/-! ## modTrg -/

@[simp] theorem Dev.modTrg_time (d : Dev) (n : Nat) (f : Trigger → Trigger) : (d.modTrg n f).time = d.time := rfl
@[simp] theorem Dev.modTrg_cfg (d : Dev) (n : Nat) (f : Trigger → Trigger) : (d.modTrg n f).cfg = d.cfg := rfl
@[simp] theorem Dev.modTrg_tenants (d : Dev) (n : Nat) (f : Trigger → Trigger) : (d.modTrg n f).tenants = d.tenants := rfl
@[simp] theorem Dev.modTrg_mgmt (d : Dev) (n : Nat) (f : Trigger → Trigger) : (d.modTrg n f).mgmt = d.mgmt := rfl
@[simp] theorem Dev.modTrg_queues (d : Dev) (n : Nat) (f : Trigger → Trigger) : (d.modTrg n f).queues = d.queues := rfl
@[simp] theorem Dev.modTrg_parts (d : Dev) (n : Nat) (f : Trigger → Trigger) : (d.modTrg n f).parts = d.parts := rfl
@[simp] theorem Dev.modTrg_mem (d : Dev) (n : Nat) (f : Trigger → Trigger) : (d.modTrg n f).mem = d.mem := rfl
@[simp] theorem Dev.modTrg_mdl (d : Dev) (n : Nat) (f : Trigger → Trigger) : (d.modTrg n f).mdl = d.mdl := rfl
@[simp] theorem Dev.modTrg_tok (d : Dev) (n : Nat) (f : Trigger → Trigger) : (d.modTrg n f).tok = d.tok := rfl
@[simp] theorem Dev.modTrg_hostMem (d : Dev) (n : Nat) (f : Trigger → Trigger) : (d.modTrg n f).hostMem = d.hostMem := rfl
@[simp] theorem Dev.modTrg_produced (d : Dev) (n : Nat) (f : Trigger → Trigger) : (d.modTrg n f).produced = d.produced := rfl
@[simp] theorem Dev.modTrg_trg (d : Dev) (n : Nat) (f : Trigger → Trigger) : (d.modTrg n f).trg n = f (d.trg n) := Tbl.get_set_same _ _ _ _
theorem Dev.modTrg_trg_other (d : Dev) {n k : Nat} (h : n ≠ k) (f : Trigger → Trigger) : (d.modTrg n f).trg k = d.trg k := Tbl.get_set_other _ h _ _
theorem Dev.modTrg_modTrg (d : Dev) (n : Nat) (f g : Trigger → Trigger) : (d.modTrg n f).modTrg n g = d.modTrg n (fun v => g (f v)) := by
  simp [Dev.modTrg, Dev.trg]

/-! ## modQue -/

@[simp] theorem Dev.modQue_time (d : Dev) (n : Nat) (f : Queue → Queue) : (d.modQue n f).time = d.time := rfl
@[simp] theorem Dev.modQue_cfg (d : Dev) (n : Nat) (f : Queue → Queue) : (d.modQue n f).cfg = d.cfg := rfl
@[simp] theorem Dev.modQue_tenants (d : Dev) (n : Nat) (f : Queue → Queue) : (d.modQue n f).tenants = d.tenants := rfl
@[simp] theorem Dev.modQue_mgmt (d : Dev) (n : Nat) (f : Queue → Queue) : (d.modQue n f).mgmt = d.mgmt := rfl
@[simp] theorem Dev.modQue_parts (d : Dev) (n : Nat) (f : Queue → Queue) : (d.modQue n f).parts = d.parts := rfl
@[simp] theorem Dev.modQue_mem (d : Dev) (n : Nat) (f : Queue → Queue) : (d.modQue n f).mem = d.mem := rfl
@[simp] theorem Dev.modQue_mdl (d : Dev) (n : Nat) (f : Queue → Queue) : (d.modQue n f).mdl = d.mdl := rfl
@[simp] theorem Dev.modQue_tok (d : Dev) (n : Nat) (f : Queue → Queue) : (d.modQue n f).tok = d.tok := rfl
@[simp] theorem Dev.modQue_hostMem (d : Dev) (n : Nat) (f : Queue → Queue) : (d.modQue n f).hostMem = d.hostMem := rfl
@[simp] theorem Dev.modQue_produced (d : Dev) (n : Nat) (f : Queue → Queue) : (d.modQue n f).produced = d.produced := rfl
@[simp] theorem Dev.modQue_que (d : Dev) (n : Nat) (f : Queue → Queue) : (d.modQue n f).que n = f (d.que n) := Tbl.get_set_same _ _ _ _
theorem Dev.modQue_que_other (d : Dev) {n k : Nat} (h : n ≠ k) (f : Queue → Queue) : (d.modQue n f).que k = d.que k := Tbl.get_set_other _ h _ _
theorem Dev.modQue_modQue (d : Dev) (n : Nat) (f g : Queue → Queue) : (d.modQue n f).modQue n g = d.modQue n (fun v => g (f v)) := by
  simp [Dev.modQue, Dev.que]

/-! ## modPart -/

@[simp] theorem Dev.modPart_time (d : Dev) (n : Nat) (f : PartState → PartState) : (d.modPart n f).time = d.time := rfl
@[simp] theorem Dev.modPart_cfg (d : Dev) (n : Nat) (f : PartState → PartState) : (d.modPart n f).cfg = d.cfg := rfl
@[simp] theorem Dev.modPart_tenants (d : Dev) (n : Nat) (f : PartState → PartState) : (d.modPart n f).tenants = d.tenants := rfl
@[simp] theorem Dev.modPart_mgmt (d : Dev) (n : Nat) (f : PartState → PartState) : (d.modPart n f).mgmt = d.mgmt := rfl
@[simp] theorem Dev.modPart_queues (d : Dev) (n : Nat) (f : PartState → PartState) : (d.modPart n f).queues = d.queues := rfl
@[simp] theorem Dev.modPart_mem (d : Dev) (n : Nat) (f : PartState → PartState) : (d.modPart n f).mem = d.mem := rfl
@[simp] theorem Dev.modPart_mdl (d : Dev) (n : Nat) (f : PartState → PartState) : (d.modPart n f).mdl = d.mdl := rfl
@[simp] theorem Dev.modPart_tok (d : Dev) (n : Nat) (f : PartState → PartState) : (d.modPart n f).tok = d.tok := rfl
@[simp] theorem Dev.modPart_hostMem (d : Dev) (n : Nat) (f : PartState → PartState) : (d.modPart n f).hostMem = d.hostMem := rfl
@[simp] theorem Dev.modPart_produced (d : Dev) (n : Nat) (f : PartState → PartState) : (d.modPart n f).produced = d.produced := rfl
@[simp] theorem Dev.modPart_part (d : Dev) (n : Nat) (f : PartState → PartState) : (d.modPart n f).part n = f (d.part n) := Tbl.get_set_same _ _ _ _
theorem Dev.modPart_part_other (d : Dev) {n k : Nat} (h : n ≠ k) (f : PartState → PartState) : (d.modPart n f).part k = d.part k := Tbl.get_set_other _ h _ _
theorem Dev.modPart_modPart (d : Dev) (n : Nat) (f g : PartState → PartState) : (d.modPart n f).modPart n g = d.modPart n (fun v => g (f v)) := by
  simp [Dev.modPart, Dev.part]

/-! ## modRegion -/

@[simp] theorem Dev.modRegion_time (d : Dev) (n : Nat) (f : RegionState → RegionState) : (d.modRegion n f).time = d.time := rfl
@[simp] theorem Dev.modRegion_cfg (d : Dev) (n : Nat) (f : RegionState → RegionState) : (d.modRegion n f).cfg = d.cfg := rfl
@[simp] theorem Dev.modRegion_tenants (d : Dev) (n : Nat) (f : RegionState → RegionState) : (d.modRegion n f).tenants = d.tenants := rfl
@[simp] theorem Dev.modRegion_mgmt (d : Dev) (n : Nat) (f : RegionState → RegionState) : (d.modRegion n f).mgmt = d.mgmt := rfl
@[simp] theorem Dev.modRegion_queues (d : Dev) (n : Nat) (f : RegionState → RegionState) : (d.modRegion n f).queues = d.queues := rfl
@[simp] theorem Dev.modRegion_parts (d : Dev) (n : Nat) (f : RegionState → RegionState) : (d.modRegion n f).parts = d.parts := rfl
@[simp] theorem Dev.modRegion_mem (d : Dev) (n : Nat) (f : RegionState → RegionState) : (d.modRegion n f).mem = d.mem := rfl
@[simp] theorem Dev.modRegion_mdl (d : Dev) (n : Nat) (f : RegionState → RegionState) : (d.modRegion n f).mdl = d.mdl := rfl
@[simp] theorem Dev.modRegion_tok (d : Dev) (n : Nat) (f : RegionState → RegionState) : (d.modRegion n f).tok = d.tok := rfl
@[simp] theorem Dev.modRegion_hostMem (d : Dev) (n : Nat) (f : RegionState → RegionState) : (d.modRegion n f).hostMem = d.hostMem := rfl
@[simp] theorem Dev.modRegion_produced (d : Dev) (n : Nat) (f : RegionState → RegionState) : (d.modRegion n f).produced = d.produced := rfl
@[simp] theorem Dev.modRegion_region (d : Dev) (n : Nat) (f : RegionState → RegionState) : (d.modRegion n f).region n = f (d.region n) := Tbl.get_set_same _ _ _ _
theorem Dev.modRegion_region_other (d : Dev) {n k : Nat} (h : n ≠ k) (f : RegionState → RegionState) : (d.modRegion n f).region k = d.region k := Tbl.get_set_other _ h _ _
theorem Dev.modRegion_modRegion (d : Dev) (n : Nat) (f g : RegionState → RegionState) : (d.modRegion n f).modRegion n g = d.modRegion n (fun v => g (f v)) := by
  simp [Dev.modRegion, Dev.region]

/-! ## modDie -/

@[simp] theorem Dev.modDie_time (d : Dev) (n : Nat) (f : DieState → DieState) : (d.modDie n f).time = d.time := rfl
@[simp] theorem Dev.modDie_cfg (d : Dev) (n : Nat) (f : DieState → DieState) : (d.modDie n f).cfg = d.cfg := rfl
@[simp] theorem Dev.modDie_tenants (d : Dev) (n : Nat) (f : DieState → DieState) : (d.modDie n f).tenants = d.tenants := rfl
@[simp] theorem Dev.modDie_mgmt (d : Dev) (n : Nat) (f : DieState → DieState) : (d.modDie n f).mgmt = d.mgmt := rfl
@[simp] theorem Dev.modDie_queues (d : Dev) (n : Nat) (f : DieState → DieState) : (d.modDie n f).queues = d.queues := rfl
@[simp] theorem Dev.modDie_parts (d : Dev) (n : Nat) (f : DieState → DieState) : (d.modDie n f).parts = d.parts := rfl
@[simp] theorem Dev.modDie_mem (d : Dev) (n : Nat) (f : DieState → DieState) : (d.modDie n f).mem = d.mem := rfl
@[simp] theorem Dev.modDie_mdl (d : Dev) (n : Nat) (f : DieState → DieState) : (d.modDie n f).mdl = d.mdl := rfl
@[simp] theorem Dev.modDie_tok (d : Dev) (n : Nat) (f : DieState → DieState) : (d.modDie n f).tok = d.tok := rfl
@[simp] theorem Dev.modDie_hostMem (d : Dev) (n : Nat) (f : DieState → DieState) : (d.modDie n f).hostMem = d.hostMem := rfl
@[simp] theorem Dev.modDie_produced (d : Dev) (n : Nat) (f : DieState → DieState) : (d.modDie n f).produced = d.produced := rfl
@[simp] theorem Dev.modDie_die (d : Dev) (n : Nat) (f : DieState → DieState) : (d.modDie n f).die n = f (d.die n) := Tbl.get_set_same _ _ _ _
theorem Dev.modDie_die_other (d : Dev) {n k : Nat} (h : n ≠ k) (f : DieState → DieState) : (d.modDie n f).die k = d.die k := Tbl.get_set_other _ h _ _
theorem Dev.modDie_modDie (d : Dev) (n : Nat) (f g : DieState → DieState) : (d.modDie n f).modDie n g = d.modDie n (fun v => g (f v)) := by
  simp [Dev.modDie, Dev.die]

/-! ## modStop -/

@[simp] theorem Dev.modStop_time (d : Dev) (n : Nat) (f : HaloStop → HaloStop) : (d.modStop n f).time = d.time := rfl
@[simp] theorem Dev.modStop_cfg (d : Dev) (n : Nat) (f : HaloStop → HaloStop) : (d.modStop n f).cfg = d.cfg := rfl
@[simp] theorem Dev.modStop_tenants (d : Dev) (n : Nat) (f : HaloStop → HaloStop) : (d.modStop n f).tenants = d.tenants := rfl
@[simp] theorem Dev.modStop_mgmt (d : Dev) (n : Nat) (f : HaloStop → HaloStop) : (d.modStop n f).mgmt = d.mgmt := rfl
@[simp] theorem Dev.modStop_queues (d : Dev) (n : Nat) (f : HaloStop → HaloStop) : (d.modStop n f).queues = d.queues := rfl
@[simp] theorem Dev.modStop_parts (d : Dev) (n : Nat) (f : HaloStop → HaloStop) : (d.modStop n f).parts = d.parts := rfl
@[simp] theorem Dev.modStop_mem (d : Dev) (n : Nat) (f : HaloStop → HaloStop) : (d.modStop n f).mem = d.mem := rfl
@[simp] theorem Dev.modStop_mdl (d : Dev) (n : Nat) (f : HaloStop → HaloStop) : (d.modStop n f).mdl = d.mdl := rfl
@[simp] theorem Dev.modStop_tok (d : Dev) (n : Nat) (f : HaloStop → HaloStop) : (d.modStop n f).tok = d.tok := rfl
@[simp] theorem Dev.modStop_hostMem (d : Dev) (n : Nat) (f : HaloStop → HaloStop) : (d.modStop n f).hostMem = d.hostMem := rfl
@[simp] theorem Dev.modStop_produced (d : Dev) (n : Nat) (f : HaloStop → HaloStop) : (d.modStop n f).produced = d.produced := rfl
@[simp] theorem Dev.modStop_stop (d : Dev) (n : Nat) (f : HaloStop → HaloStop) : (d.modStop n f).stop n = f (d.stop n) := Tbl.get_set_same _ _ _ _
theorem Dev.modStop_stop_other (d : Dev) {n k : Nat} (h : n ≠ k) (f : HaloStop → HaloStop) : (d.modStop n f).stop k = d.stop k := Tbl.get_set_other _ h _ _
theorem Dev.modStop_modStop (d : Dev) (n : Nat) (f g : HaloStop → HaloStop) : (d.modStop n f).modStop n g = d.modStop n (fun v => g (f v)) := by
  simp [Dev.modStop, Dev.stop]

/-! ## modCluster -/

@[simp] theorem Dev.modCluster_time (d : Dev) (n : Nat) (f : Cluster → Cluster) : (d.modCluster n f).time = d.time := rfl
@[simp] theorem Dev.modCluster_cfg (d : Dev) (n : Nat) (f : Cluster → Cluster) : (d.modCluster n f).cfg = d.cfg := rfl
@[simp] theorem Dev.modCluster_tenants (d : Dev) (n : Nat) (f : Cluster → Cluster) : (d.modCluster n f).tenants = d.tenants := rfl
@[simp] theorem Dev.modCluster_mgmt (d : Dev) (n : Nat) (f : Cluster → Cluster) : (d.modCluster n f).mgmt = d.mgmt := rfl
@[simp] theorem Dev.modCluster_queues (d : Dev) (n : Nat) (f : Cluster → Cluster) : (d.modCluster n f).queues = d.queues := rfl
@[simp] theorem Dev.modCluster_parts (d : Dev) (n : Nat) (f : Cluster → Cluster) : (d.modCluster n f).parts = d.parts := rfl
@[simp] theorem Dev.modCluster_mem (d : Dev) (n : Nat) (f : Cluster → Cluster) : (d.modCluster n f).mem = d.mem := rfl
@[simp] theorem Dev.modCluster_mdl (d : Dev) (n : Nat) (f : Cluster → Cluster) : (d.modCluster n f).mdl = d.mdl := rfl
@[simp] theorem Dev.modCluster_tok (d : Dev) (n : Nat) (f : Cluster → Cluster) : (d.modCluster n f).tok = d.tok := rfl
@[simp] theorem Dev.modCluster_hostMem (d : Dev) (n : Nat) (f : Cluster → Cluster) : (d.modCluster n f).hostMem = d.hostMem := rfl
@[simp] theorem Dev.modCluster_produced (d : Dev) (n : Nat) (f : Cluster → Cluster) : (d.modCluster n f).produced = d.produced := rfl
@[simp] theorem Dev.modCluster_cluster (d : Dev) (n : Nat) (f : Cluster → Cluster) : (d.modCluster n f).cluster n = f (d.cluster n) := Tbl.get_set_same _ _ _ _
theorem Dev.modCluster_cluster_other (d : Dev) {n k : Nat} (h : n ≠ k) (f : Cluster → Cluster) : (d.modCluster n f).cluster k = d.cluster k := Tbl.get_set_other _ h _ _
theorem Dev.modCluster_modCluster (d : Dev) (n : Nat) (f g : Cluster → Cluster) : (d.modCluster n f).modCluster n g = d.modCluster n (fun v => g (f v)) := by
  simp [Dev.modCluster, Dev.cluster]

[Problem to work on]: Each line in the listing above from the one containing "(d.modQue n f).cfg = d.cfg := rfl" through the one containing "(d.modQue n f).tenants = d.tenants := rfl" should be repeated exactly, and no other line.

[Answer for the task]:
@[simp] theorem Dev.modQue_cfg (d : Dev) (n : Nat) (f : Queue → Queue) : (d.modQue n f).cfg = d.cfg := rfl
@[simp] theorem Dev.modQue_tenants (d : Dev) (n : Nat) (f : Queue → Queue) : (d.modQue n f).tenants = d.tenants := rfl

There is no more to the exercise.